_DESCRIPTION OF THE TASK:_ Reproduce verbatim the line where "LD ST exactly when Vx was above 1. -/" occurs, along with all following lines down to the last line of the data.

_MATERIAL TO PROCESS:_
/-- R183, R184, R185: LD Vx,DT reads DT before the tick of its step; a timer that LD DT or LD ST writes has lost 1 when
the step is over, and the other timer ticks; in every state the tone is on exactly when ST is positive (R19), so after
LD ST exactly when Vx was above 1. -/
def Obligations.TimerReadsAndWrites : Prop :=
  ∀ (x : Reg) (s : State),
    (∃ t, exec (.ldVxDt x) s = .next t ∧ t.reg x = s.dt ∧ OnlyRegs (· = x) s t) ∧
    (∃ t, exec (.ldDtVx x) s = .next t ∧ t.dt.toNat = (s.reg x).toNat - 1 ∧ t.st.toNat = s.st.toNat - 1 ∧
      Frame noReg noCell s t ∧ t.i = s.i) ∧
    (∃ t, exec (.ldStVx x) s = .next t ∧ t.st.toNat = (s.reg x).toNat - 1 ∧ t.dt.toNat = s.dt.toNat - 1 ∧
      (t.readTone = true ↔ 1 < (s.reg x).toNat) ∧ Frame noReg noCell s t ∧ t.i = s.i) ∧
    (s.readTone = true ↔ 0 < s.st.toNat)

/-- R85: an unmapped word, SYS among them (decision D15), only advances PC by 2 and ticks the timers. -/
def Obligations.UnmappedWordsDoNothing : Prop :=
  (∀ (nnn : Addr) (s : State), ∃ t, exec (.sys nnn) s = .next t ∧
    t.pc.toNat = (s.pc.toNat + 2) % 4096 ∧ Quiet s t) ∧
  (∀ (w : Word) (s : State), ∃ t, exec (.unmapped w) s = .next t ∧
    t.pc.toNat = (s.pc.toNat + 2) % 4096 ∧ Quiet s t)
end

_RESULT OF THE TASK:_
LD ST exactly when Vx was above 1. -/
def Obligations.TimerReadsAndWrites : Prop :=
  ∀ (x : Reg) (s : State),
    (∃ t, exec (.ldVxDt x) s = .next t ∧ t.reg x = s.dt ∧ OnlyRegs (· = x) s t) ∧
    (∃ t, exec (.ldDtVx x) s = .next t ∧ t.dt.toNat = (s.reg x).toNat - 1 ∧ t.st.toNat = s.st.toNat - 1 ∧
      Frame noReg noCell s t ∧ t.i = s.i) ∧
    (∃ t, exec (.ldStVx x) s = .next t ∧ t.st.toNat = (s.reg x).toNat - 1 ∧ t.dt.toNat = s.dt.toNat - 1 ∧
      (t.readTone = true ↔ 1 < (s.reg x).toNat) ∧ Frame noReg noCell s t ∧ t.i = s.i) ∧
    (s.readTone = true ↔ 0 < s.st.toNat)

/-- R85: an unmapped word, SYS among them (decision D15), only advances PC by 2 and ticks the timers. -/
def Obligations.UnmappedWordsDoNothing : Prop :=
  (∀ (nnn : Addr) (s : State), ∃ t, exec (.sys nnn) s = .next t ∧
    t.pc.toNat = (s.pc.toNat + 2) % 4096 ∧ Quiet s t) ∧
  (∀ (w : Word) (s : State), ∃ t, exec (.unmapped w) s = .next t ∧
    t.pc.toNat = (s.pc.toNat + 2) % 4096 ∧ Quiet s t)
end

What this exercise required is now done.